§ **Assigned task**: Please filter the data below down to the lines holding the string "sends".

§ **Stored data entries**:
────────────────
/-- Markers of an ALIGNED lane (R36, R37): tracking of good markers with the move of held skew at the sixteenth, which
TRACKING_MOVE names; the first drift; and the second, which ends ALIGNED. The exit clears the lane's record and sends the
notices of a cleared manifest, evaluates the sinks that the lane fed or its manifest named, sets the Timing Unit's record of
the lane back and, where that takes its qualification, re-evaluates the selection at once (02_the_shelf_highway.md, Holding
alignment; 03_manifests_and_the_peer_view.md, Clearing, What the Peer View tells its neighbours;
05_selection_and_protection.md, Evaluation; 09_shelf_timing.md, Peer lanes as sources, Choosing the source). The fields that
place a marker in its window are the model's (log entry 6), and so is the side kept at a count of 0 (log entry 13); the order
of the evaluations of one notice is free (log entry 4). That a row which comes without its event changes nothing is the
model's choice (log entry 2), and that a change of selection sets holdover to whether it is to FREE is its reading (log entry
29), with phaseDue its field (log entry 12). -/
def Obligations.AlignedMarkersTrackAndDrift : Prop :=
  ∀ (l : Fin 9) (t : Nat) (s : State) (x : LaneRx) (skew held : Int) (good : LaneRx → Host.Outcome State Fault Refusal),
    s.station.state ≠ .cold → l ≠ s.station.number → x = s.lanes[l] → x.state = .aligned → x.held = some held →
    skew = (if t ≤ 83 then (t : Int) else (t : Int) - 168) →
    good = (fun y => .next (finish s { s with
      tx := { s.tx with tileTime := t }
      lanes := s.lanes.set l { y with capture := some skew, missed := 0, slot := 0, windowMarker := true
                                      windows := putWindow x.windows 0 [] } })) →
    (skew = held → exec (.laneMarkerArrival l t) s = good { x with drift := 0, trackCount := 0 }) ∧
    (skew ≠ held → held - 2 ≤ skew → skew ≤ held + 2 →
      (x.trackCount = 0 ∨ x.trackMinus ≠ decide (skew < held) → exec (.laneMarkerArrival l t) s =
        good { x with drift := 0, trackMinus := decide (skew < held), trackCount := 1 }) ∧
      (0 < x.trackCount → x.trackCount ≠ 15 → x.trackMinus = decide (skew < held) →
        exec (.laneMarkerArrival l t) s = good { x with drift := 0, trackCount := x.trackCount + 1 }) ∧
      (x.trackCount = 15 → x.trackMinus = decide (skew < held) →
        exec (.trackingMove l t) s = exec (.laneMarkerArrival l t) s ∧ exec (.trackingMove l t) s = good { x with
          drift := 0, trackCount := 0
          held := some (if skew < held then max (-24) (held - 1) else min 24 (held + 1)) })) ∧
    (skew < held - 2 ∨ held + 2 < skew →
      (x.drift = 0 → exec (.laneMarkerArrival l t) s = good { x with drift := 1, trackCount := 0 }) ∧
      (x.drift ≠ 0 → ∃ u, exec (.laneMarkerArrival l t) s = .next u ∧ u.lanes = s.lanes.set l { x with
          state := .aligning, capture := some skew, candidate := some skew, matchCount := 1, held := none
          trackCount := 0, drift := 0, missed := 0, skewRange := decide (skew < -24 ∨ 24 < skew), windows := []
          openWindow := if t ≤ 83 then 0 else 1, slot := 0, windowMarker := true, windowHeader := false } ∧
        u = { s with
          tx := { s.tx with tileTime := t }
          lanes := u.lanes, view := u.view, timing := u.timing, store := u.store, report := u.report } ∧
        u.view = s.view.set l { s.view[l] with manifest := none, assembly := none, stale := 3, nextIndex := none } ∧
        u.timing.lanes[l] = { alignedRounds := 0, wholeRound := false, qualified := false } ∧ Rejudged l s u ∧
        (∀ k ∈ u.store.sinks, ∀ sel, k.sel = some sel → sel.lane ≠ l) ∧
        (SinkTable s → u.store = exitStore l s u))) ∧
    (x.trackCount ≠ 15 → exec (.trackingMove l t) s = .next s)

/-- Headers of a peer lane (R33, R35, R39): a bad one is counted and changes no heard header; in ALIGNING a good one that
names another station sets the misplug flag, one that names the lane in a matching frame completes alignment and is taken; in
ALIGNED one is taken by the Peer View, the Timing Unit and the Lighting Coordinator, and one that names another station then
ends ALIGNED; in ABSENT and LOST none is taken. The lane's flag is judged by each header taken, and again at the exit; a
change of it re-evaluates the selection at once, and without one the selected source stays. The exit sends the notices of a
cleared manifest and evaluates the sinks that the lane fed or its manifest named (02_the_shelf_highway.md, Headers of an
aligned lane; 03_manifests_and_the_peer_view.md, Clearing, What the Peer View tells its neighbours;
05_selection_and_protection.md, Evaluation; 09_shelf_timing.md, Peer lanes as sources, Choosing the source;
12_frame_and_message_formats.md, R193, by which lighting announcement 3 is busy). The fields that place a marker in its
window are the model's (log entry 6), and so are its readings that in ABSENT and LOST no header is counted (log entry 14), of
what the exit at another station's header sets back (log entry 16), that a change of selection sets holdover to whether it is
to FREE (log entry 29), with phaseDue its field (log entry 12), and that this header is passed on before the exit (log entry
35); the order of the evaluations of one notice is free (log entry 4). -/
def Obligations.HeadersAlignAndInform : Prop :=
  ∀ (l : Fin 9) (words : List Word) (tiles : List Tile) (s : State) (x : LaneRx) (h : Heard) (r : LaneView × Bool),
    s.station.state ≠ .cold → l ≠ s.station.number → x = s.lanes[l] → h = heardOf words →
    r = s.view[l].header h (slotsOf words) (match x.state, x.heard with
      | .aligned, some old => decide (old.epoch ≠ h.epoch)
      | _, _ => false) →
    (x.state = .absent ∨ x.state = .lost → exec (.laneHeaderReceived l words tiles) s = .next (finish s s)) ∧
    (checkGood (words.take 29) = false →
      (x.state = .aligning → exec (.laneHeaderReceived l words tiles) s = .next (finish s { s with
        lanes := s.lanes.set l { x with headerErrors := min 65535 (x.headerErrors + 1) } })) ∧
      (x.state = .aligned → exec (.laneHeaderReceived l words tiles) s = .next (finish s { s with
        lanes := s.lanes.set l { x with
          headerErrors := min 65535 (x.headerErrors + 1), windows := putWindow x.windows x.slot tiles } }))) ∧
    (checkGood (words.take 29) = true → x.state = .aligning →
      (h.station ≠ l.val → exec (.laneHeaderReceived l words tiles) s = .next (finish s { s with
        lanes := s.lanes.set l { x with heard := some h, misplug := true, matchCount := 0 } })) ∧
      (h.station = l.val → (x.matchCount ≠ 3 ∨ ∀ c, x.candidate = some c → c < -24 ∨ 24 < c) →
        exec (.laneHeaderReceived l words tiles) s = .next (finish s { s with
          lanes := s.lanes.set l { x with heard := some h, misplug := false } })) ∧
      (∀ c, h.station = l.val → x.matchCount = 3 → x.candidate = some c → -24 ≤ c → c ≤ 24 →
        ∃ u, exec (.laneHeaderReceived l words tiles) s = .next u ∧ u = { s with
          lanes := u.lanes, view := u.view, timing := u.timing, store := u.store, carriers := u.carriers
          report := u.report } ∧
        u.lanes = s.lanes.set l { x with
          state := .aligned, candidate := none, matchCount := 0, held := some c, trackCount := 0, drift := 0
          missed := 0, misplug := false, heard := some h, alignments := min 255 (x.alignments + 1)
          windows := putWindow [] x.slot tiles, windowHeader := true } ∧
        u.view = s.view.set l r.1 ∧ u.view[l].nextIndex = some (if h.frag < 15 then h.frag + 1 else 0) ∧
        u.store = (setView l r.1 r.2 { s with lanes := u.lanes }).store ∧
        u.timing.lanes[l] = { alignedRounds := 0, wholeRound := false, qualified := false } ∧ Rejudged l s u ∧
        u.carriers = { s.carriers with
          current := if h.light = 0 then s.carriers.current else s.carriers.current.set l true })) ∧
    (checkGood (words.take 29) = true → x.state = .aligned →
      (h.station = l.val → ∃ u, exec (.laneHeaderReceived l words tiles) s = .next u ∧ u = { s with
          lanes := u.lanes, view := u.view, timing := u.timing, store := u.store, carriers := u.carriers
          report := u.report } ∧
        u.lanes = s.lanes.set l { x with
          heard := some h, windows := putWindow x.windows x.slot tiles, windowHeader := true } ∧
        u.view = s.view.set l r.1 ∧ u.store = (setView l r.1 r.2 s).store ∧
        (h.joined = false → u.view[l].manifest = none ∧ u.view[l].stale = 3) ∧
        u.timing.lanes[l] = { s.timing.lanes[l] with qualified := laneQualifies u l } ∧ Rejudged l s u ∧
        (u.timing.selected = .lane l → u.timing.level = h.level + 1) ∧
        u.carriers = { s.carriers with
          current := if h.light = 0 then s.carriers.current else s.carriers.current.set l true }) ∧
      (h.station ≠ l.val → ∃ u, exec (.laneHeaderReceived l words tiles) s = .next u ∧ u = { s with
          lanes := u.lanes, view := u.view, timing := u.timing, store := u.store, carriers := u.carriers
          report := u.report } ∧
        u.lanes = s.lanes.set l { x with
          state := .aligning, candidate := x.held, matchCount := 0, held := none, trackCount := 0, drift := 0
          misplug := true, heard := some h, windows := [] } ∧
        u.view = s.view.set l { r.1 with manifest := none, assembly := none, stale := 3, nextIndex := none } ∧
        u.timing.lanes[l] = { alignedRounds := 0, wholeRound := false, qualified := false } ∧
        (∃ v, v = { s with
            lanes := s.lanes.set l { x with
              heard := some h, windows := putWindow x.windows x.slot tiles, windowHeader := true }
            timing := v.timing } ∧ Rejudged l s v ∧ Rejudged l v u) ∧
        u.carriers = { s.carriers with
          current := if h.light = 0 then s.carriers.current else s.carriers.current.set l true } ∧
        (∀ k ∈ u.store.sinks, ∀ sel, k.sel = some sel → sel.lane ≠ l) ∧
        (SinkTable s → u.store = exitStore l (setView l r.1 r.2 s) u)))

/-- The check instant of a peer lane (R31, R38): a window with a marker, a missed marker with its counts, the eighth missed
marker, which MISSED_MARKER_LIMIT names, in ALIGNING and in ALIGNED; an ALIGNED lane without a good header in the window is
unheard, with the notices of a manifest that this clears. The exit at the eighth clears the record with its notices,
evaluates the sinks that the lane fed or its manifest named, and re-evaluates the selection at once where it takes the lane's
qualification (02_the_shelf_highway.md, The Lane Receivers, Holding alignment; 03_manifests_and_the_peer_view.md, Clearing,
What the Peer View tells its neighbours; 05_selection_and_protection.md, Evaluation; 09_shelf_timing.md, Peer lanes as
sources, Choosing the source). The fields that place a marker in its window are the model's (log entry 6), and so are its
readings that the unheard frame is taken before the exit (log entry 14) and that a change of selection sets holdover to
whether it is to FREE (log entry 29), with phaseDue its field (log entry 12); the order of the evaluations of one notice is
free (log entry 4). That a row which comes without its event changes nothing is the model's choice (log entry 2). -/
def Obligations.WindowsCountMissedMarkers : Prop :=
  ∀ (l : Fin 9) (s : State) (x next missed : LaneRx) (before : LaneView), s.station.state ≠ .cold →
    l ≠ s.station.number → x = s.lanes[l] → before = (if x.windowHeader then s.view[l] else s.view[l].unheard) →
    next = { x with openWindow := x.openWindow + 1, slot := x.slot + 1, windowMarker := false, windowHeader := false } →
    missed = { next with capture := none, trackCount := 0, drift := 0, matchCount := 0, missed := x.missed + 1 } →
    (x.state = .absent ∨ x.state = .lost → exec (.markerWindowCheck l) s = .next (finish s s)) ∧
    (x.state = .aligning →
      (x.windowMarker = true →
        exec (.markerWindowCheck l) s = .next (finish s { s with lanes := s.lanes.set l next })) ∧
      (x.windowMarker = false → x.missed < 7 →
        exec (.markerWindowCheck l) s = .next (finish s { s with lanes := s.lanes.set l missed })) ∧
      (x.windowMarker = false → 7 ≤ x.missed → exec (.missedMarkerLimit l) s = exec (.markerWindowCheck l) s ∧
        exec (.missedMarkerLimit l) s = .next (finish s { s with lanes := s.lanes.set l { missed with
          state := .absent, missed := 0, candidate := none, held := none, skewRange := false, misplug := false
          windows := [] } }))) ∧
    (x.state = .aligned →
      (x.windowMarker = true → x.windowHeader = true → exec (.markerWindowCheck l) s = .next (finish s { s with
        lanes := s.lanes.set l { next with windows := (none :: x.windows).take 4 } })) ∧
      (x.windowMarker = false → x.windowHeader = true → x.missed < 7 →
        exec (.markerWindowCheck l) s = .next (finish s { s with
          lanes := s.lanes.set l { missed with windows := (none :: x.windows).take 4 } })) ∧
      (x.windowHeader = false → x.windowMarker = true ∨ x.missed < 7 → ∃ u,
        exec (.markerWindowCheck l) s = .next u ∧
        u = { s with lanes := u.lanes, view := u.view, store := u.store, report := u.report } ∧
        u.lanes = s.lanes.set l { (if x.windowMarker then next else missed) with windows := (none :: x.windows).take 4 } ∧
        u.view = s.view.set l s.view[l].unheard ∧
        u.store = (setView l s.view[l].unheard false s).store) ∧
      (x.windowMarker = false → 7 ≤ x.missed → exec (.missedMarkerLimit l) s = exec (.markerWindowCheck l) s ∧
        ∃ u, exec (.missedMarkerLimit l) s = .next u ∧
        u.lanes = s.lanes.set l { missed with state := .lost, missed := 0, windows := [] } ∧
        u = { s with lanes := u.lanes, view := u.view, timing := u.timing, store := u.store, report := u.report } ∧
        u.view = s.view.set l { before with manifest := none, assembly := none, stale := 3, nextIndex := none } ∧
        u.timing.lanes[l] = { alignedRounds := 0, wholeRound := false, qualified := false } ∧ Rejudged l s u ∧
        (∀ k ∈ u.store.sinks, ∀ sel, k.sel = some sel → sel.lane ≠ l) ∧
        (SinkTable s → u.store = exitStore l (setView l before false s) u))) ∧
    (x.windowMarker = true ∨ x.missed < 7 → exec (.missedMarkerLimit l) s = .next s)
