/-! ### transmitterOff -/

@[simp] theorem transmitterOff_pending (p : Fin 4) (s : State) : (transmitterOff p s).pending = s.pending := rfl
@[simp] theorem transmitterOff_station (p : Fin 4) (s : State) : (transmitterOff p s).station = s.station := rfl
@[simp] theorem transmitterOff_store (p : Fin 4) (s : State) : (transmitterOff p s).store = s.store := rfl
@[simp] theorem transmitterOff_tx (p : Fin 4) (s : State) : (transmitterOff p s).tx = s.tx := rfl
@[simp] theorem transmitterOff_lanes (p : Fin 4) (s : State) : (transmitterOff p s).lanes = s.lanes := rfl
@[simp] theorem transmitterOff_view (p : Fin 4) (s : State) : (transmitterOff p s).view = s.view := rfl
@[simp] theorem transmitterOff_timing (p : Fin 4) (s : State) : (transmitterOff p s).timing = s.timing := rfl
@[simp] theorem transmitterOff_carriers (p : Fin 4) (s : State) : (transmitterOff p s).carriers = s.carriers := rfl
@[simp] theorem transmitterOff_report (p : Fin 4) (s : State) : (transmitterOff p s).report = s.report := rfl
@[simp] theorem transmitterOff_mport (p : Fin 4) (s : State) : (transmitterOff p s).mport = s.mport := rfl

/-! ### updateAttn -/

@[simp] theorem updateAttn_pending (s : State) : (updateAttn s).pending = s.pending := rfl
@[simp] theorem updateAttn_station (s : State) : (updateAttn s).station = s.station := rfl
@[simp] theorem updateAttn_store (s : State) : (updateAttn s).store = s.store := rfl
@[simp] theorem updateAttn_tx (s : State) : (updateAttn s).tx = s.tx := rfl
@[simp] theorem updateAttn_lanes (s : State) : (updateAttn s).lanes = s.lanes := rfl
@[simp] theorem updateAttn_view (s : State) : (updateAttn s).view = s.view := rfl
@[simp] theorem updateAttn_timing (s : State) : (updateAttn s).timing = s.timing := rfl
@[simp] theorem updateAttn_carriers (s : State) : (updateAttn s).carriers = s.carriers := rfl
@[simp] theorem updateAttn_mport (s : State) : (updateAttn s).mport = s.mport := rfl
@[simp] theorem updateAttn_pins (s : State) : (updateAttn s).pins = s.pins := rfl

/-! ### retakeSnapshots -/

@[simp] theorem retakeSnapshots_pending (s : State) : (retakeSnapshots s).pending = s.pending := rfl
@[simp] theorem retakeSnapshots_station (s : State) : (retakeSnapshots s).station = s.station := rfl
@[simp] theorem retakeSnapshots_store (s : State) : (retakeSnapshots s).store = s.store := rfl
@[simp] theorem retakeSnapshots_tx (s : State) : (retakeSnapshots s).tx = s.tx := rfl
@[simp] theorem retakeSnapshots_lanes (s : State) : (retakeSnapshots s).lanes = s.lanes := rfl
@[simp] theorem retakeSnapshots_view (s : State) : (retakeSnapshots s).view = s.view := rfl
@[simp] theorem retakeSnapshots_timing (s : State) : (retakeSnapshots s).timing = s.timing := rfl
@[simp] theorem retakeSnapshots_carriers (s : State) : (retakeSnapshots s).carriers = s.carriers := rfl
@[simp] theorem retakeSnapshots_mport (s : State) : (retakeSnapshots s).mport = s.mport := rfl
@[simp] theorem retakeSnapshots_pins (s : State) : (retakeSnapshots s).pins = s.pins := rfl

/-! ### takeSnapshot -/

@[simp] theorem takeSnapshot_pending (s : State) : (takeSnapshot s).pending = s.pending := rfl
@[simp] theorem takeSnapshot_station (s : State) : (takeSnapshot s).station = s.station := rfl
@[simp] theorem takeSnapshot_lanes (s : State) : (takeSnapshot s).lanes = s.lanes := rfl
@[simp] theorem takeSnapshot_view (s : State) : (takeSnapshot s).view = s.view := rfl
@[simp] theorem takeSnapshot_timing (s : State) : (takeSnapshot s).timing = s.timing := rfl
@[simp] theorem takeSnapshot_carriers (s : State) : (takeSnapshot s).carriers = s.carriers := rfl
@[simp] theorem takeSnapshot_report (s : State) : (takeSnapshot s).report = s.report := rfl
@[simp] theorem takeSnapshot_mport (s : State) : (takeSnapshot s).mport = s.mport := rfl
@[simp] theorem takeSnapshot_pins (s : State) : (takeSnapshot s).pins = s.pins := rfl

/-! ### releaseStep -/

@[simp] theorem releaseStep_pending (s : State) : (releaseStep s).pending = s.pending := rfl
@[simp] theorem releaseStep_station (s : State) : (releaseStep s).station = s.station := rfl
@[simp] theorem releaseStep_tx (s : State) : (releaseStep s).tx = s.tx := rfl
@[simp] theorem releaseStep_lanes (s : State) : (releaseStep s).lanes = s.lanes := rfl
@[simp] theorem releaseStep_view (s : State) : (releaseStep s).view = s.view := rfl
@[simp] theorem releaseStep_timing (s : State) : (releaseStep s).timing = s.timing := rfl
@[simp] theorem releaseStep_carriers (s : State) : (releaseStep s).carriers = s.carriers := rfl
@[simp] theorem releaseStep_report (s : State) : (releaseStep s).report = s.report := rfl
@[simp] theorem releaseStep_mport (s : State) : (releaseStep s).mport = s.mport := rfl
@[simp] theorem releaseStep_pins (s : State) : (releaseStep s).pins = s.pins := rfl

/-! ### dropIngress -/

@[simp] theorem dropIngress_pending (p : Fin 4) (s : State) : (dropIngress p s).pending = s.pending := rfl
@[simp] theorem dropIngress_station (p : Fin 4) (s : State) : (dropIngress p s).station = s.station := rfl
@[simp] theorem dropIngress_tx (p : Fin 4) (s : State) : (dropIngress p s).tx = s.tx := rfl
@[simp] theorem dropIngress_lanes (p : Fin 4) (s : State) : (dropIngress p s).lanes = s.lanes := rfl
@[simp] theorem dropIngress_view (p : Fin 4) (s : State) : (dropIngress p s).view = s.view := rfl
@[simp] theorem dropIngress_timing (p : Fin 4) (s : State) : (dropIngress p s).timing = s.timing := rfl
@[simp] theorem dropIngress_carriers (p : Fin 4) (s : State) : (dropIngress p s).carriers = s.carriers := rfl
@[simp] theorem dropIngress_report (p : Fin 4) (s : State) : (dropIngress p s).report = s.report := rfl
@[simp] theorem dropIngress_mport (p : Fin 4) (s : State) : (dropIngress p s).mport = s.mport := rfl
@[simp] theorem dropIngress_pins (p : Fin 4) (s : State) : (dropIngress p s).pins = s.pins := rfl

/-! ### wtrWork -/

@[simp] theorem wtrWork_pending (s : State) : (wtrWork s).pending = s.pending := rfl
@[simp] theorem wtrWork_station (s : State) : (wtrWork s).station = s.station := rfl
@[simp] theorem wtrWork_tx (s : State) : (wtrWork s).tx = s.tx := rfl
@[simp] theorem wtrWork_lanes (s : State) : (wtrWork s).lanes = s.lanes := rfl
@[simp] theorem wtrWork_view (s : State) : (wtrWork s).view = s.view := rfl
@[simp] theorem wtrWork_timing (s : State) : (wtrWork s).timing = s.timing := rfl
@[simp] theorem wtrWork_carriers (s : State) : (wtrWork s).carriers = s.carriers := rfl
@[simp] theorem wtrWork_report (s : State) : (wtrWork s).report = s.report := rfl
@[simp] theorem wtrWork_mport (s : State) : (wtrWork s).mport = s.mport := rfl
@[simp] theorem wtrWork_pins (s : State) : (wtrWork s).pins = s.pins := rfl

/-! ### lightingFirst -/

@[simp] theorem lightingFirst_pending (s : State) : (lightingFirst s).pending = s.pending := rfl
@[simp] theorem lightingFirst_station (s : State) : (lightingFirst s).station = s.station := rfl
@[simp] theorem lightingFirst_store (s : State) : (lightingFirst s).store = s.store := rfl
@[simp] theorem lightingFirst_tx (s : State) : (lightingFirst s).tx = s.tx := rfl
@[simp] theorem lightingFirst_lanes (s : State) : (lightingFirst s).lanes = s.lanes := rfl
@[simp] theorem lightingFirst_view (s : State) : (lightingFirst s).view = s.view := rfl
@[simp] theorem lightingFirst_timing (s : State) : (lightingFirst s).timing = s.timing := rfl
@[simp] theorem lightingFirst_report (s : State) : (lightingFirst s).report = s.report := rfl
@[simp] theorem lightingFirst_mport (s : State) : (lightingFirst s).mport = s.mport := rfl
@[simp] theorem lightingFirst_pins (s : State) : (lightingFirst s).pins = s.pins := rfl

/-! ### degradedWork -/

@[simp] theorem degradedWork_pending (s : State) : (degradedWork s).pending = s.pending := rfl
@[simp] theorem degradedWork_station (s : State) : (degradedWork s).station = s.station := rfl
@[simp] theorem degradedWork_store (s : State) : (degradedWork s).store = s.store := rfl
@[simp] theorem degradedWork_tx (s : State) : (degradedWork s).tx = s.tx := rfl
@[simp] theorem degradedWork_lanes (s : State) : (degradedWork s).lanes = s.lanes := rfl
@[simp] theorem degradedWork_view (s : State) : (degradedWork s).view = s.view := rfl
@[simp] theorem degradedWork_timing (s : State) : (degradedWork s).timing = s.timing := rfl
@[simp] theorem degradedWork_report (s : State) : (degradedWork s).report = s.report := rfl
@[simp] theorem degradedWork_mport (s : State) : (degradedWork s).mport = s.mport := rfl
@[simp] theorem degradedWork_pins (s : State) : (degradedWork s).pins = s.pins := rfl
────────────────
§ **Task response**:
TRACKING_MOVE names; the first drift; and the second, which ends ALIGNED. The exit clears the lane's record and sends the
change of it re-evaluates the selection at once, and without one the selected source stays. The exit sends the notices of a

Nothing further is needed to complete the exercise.